**Task inputs**

....

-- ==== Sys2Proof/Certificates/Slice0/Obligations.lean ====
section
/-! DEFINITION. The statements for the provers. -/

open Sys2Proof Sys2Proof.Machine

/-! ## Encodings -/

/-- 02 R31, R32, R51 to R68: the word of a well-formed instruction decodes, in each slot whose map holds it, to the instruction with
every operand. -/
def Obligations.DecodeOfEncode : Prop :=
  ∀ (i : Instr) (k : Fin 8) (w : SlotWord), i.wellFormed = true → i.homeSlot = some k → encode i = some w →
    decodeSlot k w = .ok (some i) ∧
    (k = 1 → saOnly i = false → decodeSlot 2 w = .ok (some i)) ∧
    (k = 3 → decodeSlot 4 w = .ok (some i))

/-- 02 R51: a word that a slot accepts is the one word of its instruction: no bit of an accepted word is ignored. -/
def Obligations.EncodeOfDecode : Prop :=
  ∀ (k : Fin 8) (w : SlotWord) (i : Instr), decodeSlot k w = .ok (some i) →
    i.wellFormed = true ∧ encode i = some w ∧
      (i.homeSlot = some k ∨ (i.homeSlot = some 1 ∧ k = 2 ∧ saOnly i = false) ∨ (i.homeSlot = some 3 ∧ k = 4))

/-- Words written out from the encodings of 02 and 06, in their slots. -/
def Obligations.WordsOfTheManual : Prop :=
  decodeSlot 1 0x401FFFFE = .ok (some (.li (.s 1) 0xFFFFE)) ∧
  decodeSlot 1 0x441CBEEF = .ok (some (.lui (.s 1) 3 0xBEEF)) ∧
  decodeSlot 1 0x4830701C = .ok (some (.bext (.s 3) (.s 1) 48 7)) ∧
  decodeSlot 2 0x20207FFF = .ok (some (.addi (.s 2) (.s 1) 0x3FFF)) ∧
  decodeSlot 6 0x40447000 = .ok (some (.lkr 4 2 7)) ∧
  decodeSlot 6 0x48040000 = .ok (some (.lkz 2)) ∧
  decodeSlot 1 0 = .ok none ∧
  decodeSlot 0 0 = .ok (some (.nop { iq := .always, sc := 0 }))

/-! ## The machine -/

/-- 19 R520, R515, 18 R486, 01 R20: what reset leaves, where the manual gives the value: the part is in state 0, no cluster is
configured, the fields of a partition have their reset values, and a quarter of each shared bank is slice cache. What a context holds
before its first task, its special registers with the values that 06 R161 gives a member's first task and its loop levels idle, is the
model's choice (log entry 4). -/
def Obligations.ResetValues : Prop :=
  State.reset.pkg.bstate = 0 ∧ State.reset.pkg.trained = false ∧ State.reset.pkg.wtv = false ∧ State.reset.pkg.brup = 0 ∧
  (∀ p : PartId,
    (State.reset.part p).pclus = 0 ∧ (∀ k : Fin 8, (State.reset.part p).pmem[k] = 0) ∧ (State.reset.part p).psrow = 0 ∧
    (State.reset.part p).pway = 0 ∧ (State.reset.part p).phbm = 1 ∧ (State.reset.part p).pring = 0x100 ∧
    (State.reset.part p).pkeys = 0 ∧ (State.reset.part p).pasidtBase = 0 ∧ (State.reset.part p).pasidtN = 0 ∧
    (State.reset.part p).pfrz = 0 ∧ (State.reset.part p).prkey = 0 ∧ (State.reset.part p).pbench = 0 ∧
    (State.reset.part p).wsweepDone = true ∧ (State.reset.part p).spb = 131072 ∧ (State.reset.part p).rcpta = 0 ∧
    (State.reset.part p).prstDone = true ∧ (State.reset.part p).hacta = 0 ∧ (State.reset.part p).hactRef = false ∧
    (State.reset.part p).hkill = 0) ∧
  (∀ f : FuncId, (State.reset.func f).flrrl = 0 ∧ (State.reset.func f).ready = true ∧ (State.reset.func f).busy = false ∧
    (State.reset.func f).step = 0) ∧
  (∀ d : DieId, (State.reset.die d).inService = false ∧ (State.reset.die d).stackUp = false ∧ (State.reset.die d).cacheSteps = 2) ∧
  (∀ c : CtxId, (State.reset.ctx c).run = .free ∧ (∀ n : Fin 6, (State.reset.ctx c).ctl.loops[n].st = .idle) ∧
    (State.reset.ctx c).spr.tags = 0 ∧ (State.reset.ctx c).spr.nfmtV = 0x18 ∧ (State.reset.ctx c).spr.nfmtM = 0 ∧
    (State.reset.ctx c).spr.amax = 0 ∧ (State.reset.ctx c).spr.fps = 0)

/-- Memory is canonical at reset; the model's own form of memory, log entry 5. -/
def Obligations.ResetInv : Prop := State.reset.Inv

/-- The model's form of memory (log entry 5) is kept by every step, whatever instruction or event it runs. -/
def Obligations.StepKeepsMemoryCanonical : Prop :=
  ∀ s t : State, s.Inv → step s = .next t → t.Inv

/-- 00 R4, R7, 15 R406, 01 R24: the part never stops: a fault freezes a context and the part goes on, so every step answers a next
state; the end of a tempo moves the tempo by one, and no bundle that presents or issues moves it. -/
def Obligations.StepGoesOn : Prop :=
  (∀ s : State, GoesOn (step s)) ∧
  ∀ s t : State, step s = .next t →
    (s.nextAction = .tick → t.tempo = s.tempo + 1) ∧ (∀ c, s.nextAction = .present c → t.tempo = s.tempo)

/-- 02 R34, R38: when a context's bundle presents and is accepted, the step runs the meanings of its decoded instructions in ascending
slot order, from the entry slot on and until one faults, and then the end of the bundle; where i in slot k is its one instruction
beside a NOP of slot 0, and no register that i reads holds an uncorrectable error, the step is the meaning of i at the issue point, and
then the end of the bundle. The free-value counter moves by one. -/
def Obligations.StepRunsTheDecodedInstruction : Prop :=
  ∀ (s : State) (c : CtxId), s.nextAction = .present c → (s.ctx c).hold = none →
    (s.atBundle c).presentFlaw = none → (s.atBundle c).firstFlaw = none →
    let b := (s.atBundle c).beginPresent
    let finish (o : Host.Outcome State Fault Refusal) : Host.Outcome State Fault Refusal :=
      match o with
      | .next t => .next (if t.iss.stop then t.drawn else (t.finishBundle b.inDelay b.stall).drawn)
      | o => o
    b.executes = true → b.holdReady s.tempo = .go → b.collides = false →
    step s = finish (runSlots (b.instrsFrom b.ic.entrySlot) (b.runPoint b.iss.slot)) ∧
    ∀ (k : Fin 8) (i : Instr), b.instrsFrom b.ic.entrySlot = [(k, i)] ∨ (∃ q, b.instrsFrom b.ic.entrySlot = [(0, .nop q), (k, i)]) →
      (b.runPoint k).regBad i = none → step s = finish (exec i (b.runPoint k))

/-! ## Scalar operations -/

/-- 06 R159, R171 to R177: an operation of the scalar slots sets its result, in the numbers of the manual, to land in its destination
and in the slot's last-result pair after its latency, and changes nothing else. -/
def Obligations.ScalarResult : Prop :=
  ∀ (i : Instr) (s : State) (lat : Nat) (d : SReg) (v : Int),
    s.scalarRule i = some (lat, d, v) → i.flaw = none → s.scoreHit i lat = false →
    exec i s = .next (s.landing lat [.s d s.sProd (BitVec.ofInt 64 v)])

....

**Your goal**
Return the entries above in full and exactly as written.

**Answer**
-- ==== Sys2Proof/Certificates/Slice0/Obligations.lean ====
section
/-! DEFINITION. The statements for the provers. -/

open Sys2Proof Sys2Proof.Machine

/-! ## Encodings -/

/-- 02 R31, R32, R51 to R68: the word of a well-formed instruction decodes, in each slot whose map holds it, to the instruction with
every operand. -/
def Obligations.DecodeOfEncode : Prop :=
  ∀ (i : Instr) (k : Fin 8) (w : SlotWord), i.wellFormed = true → i.homeSlot = some k → encode i = some w →
    decodeSlot k w = .ok (some i) ∧
    (k = 1 → saOnly i = false → decodeSlot 2 w = .ok (some i)) ∧
    (k = 3 → decodeSlot 4 w = .ok (some i))

/-- 02 R51: a word that a slot accepts is the one word of its instruction: no bit of an accepted word is ignored. -/
def Obligations.EncodeOfDecode : Prop :=
  ∀ (k : Fin 8) (w : SlotWord) (i : Instr), decodeSlot k w = .ok (some i) →
    i.wellFormed = true ∧ encode i = some w ∧
      (i.homeSlot = some k ∨ (i.homeSlot = some 1 ∧ k = 2 ∧ saOnly i = false) ∨ (i.homeSlot = some 3 ∧ k = 4))

/-- Words written out from the encodings of 02 and 06, in their slots. -/
def Obligations.WordsOfTheManual : Prop :=
  decodeSlot 1 0x401FFFFE = .ok (some (.li (.s 1) 0xFFFFE)) ∧
  decodeSlot 1 0x441CBEEF = .ok (some (.lui (.s 1) 3 0xBEEF)) ∧
  decodeSlot 1 0x4830701C = .ok (some (.bext (.s 3) (.s 1) 48 7)) ∧
  decodeSlot 2 0x20207FFF = .ok (some (.addi (.s 2) (.s 1) 0x3FFF)) ∧
  decodeSlot 6 0x40447000 = .ok (some (.lkr 4 2 7)) ∧
  decodeSlot 6 0x48040000 = .ok (some (.lkz 2)) ∧
  decodeSlot 1 0 = .ok none ∧
  decodeSlot 0 0 = .ok (some (.nop { iq := .always, sc := 0 }))

/-! ## The machine -/

/-- 19 R520, R515, 18 R486, 01 R20: what reset leaves, where the manual gives the value: the part is in state 0, no cluster is
configured, the fields of a partition have their reset values, and a quarter of each shared bank is slice cache. What a context holds
before its first task, its special registers with the values that 06 R161 gives a member's first task and its loop levels idle, is the
model's choice (log entry 4). -/
def Obligations.ResetValues : Prop :=
  State.reset.pkg.bstate = 0 ∧ State.reset.pkg.trained = false ∧ State.reset.pkg.wtv = false ∧ State.reset.pkg.brup = 0 ∧
  (∀ p : PartId,
    (State.reset.part p).pclus = 0 ∧ (∀ k : Fin 8, (State.reset.part p).pmem[k] = 0) ∧ (State.reset.part p).psrow = 0 ∧
    (State.reset.part p).pway = 0 ∧ (State.reset.part p).phbm = 1 ∧ (State.reset.part p).pring = 0x100 ∧
    (State.reset.part p).pkeys = 0 ∧ (State.reset.part p).pasidtBase = 0 ∧ (State.reset.part p).pasidtN = 0 ∧
    (State.reset.part p).pfrz = 0 ∧ (State.reset.part p).prkey = 0 ∧ (State.reset.part p).pbench = 0 ∧
    (State.reset.part p).wsweepDone = true ∧ (State.reset.part p).spb = 131072 ∧ (State.reset.part p).rcpta = 0 ∧
    (State.reset.part p).prstDone = true ∧ (State.reset.part p).hacta = 0 ∧ (State.reset.part p).hactRef = false ∧
    (State.reset.part p).hkill = 0) ∧
  (∀ f : FuncId, (State.reset.func f).flrrl = 0 ∧ (State.reset.func f).ready = true ∧ (State.reset.func f).busy = false ∧
    (State.reset.func f).step = 0) ∧
  (∀ d : DieId, (State.reset.die d).inService = false ∧ (State.reset.die d).stackUp = false ∧ (State.reset.die d).cacheSteps = 2) ∧
  (∀ c : CtxId, (State.reset.ctx c).run = .free ∧ (∀ n : Fin 6, (State.reset.ctx c).ctl.loops[n].st = .idle) ∧
    (State.reset.ctx c).spr.tags = 0 ∧ (State.reset.ctx c).spr.nfmtV = 0x18 ∧ (State.reset.ctx c).spr.nfmtM = 0 ∧
    (State.reset.ctx c).spr.amax = 0 ∧ (State.reset.ctx c).spr.fps = 0)

/-- Memory is canonical at reset; the model's own form of memory, log entry 5. -/
def Obligations.ResetInv : Prop := State.reset.Inv

/-- The model's form of memory (log entry 5) is kept by every step, whatever instruction or event it runs. -/
def Obligations.StepKeepsMemoryCanonical : Prop :=
  ∀ s t : State, s.Inv → step s = .next t → t.Inv

/-- 00 R4, R7, 15 R406, 01 R24: the part never stops: a fault freezes a context and the part goes on, so every step answers a next
state; the end of a tempo moves the tempo by one, and no bundle that presents or issues moves it. -/
def Obligations.StepGoesOn : Prop :=
  (∀ s : State, GoesOn (step s)) ∧
  ∀ s t : State, step s = .next t →
    (s.nextAction = .tick → t.tempo = s.tempo + 1) ∧ (∀ c, s.nextAction = .present c → t.tempo = s.tempo)

/-- 02 R34, R38: when a context's bundle presents and is accepted, the step runs the meanings of its decoded instructions in ascending
slot order, from the entry slot on and until one faults, and then the end of the bundle; where i in slot k is its one instruction
beside a NOP of slot 0, and no register that i reads holds an uncorrectable error, the step is the meaning of i at the issue point, and
then the end of the bundle. The free-value counter moves by one. -/
def Obligations.StepRunsTheDecodedInstruction : Prop :=
  ∀ (s : State) (c : CtxId), s.nextAction = .present c → (s.ctx c).hold = none →
    (s.atBundle c).presentFlaw = none → (s.atBundle c).firstFlaw = none →
    let b := (s.atBundle c).beginPresent
    let finish (o : Host.Outcome State Fault Refusal) : Host.Outcome State Fault Refusal :=
      match o with
      | .next t => .next (if t.iss.stop then t.drawn else (t.finishBundle b.inDelay b.stall).drawn)
      | o => o
    b.executes = true → b.holdReady s.tempo = .go → b.collides = false →
    step s = finish (runSlots (b.instrsFrom b.ic.entrySlot) (b.runPoint b.iss.slot)) ∧
    ∀ (k : Fin 8) (i : Instr), b.instrsFrom b.ic.entrySlot = [(k, i)] ∨ (∃ q, b.instrsFrom b.ic.entrySlot = [(0, .nop q), (k, i)]) →
      (b.runPoint k).regBad i = none → step s = finish (exec i (b.runPoint k))

/-! ## Scalar operations -/

/-- 06 R159, R171 to R177: an operation of the scalar slots sets its result, in the numbers of the manual, to land in its destination
and in the slot's last-result pair after its latency, and changes nothing else. -/
def Obligations.ScalarResult : Prop :=
  ∀ (i : Instr) (s : State) (lat : Nat) (d : SReg) (v : Int),
    s.scalarRule i = some (lat, d, v) → i.flaw = none → s.scoreHit i lat = false →
    exec i s = .next (s.landing lat [.s d s.sProd (BitVec.ofInt 64 v)])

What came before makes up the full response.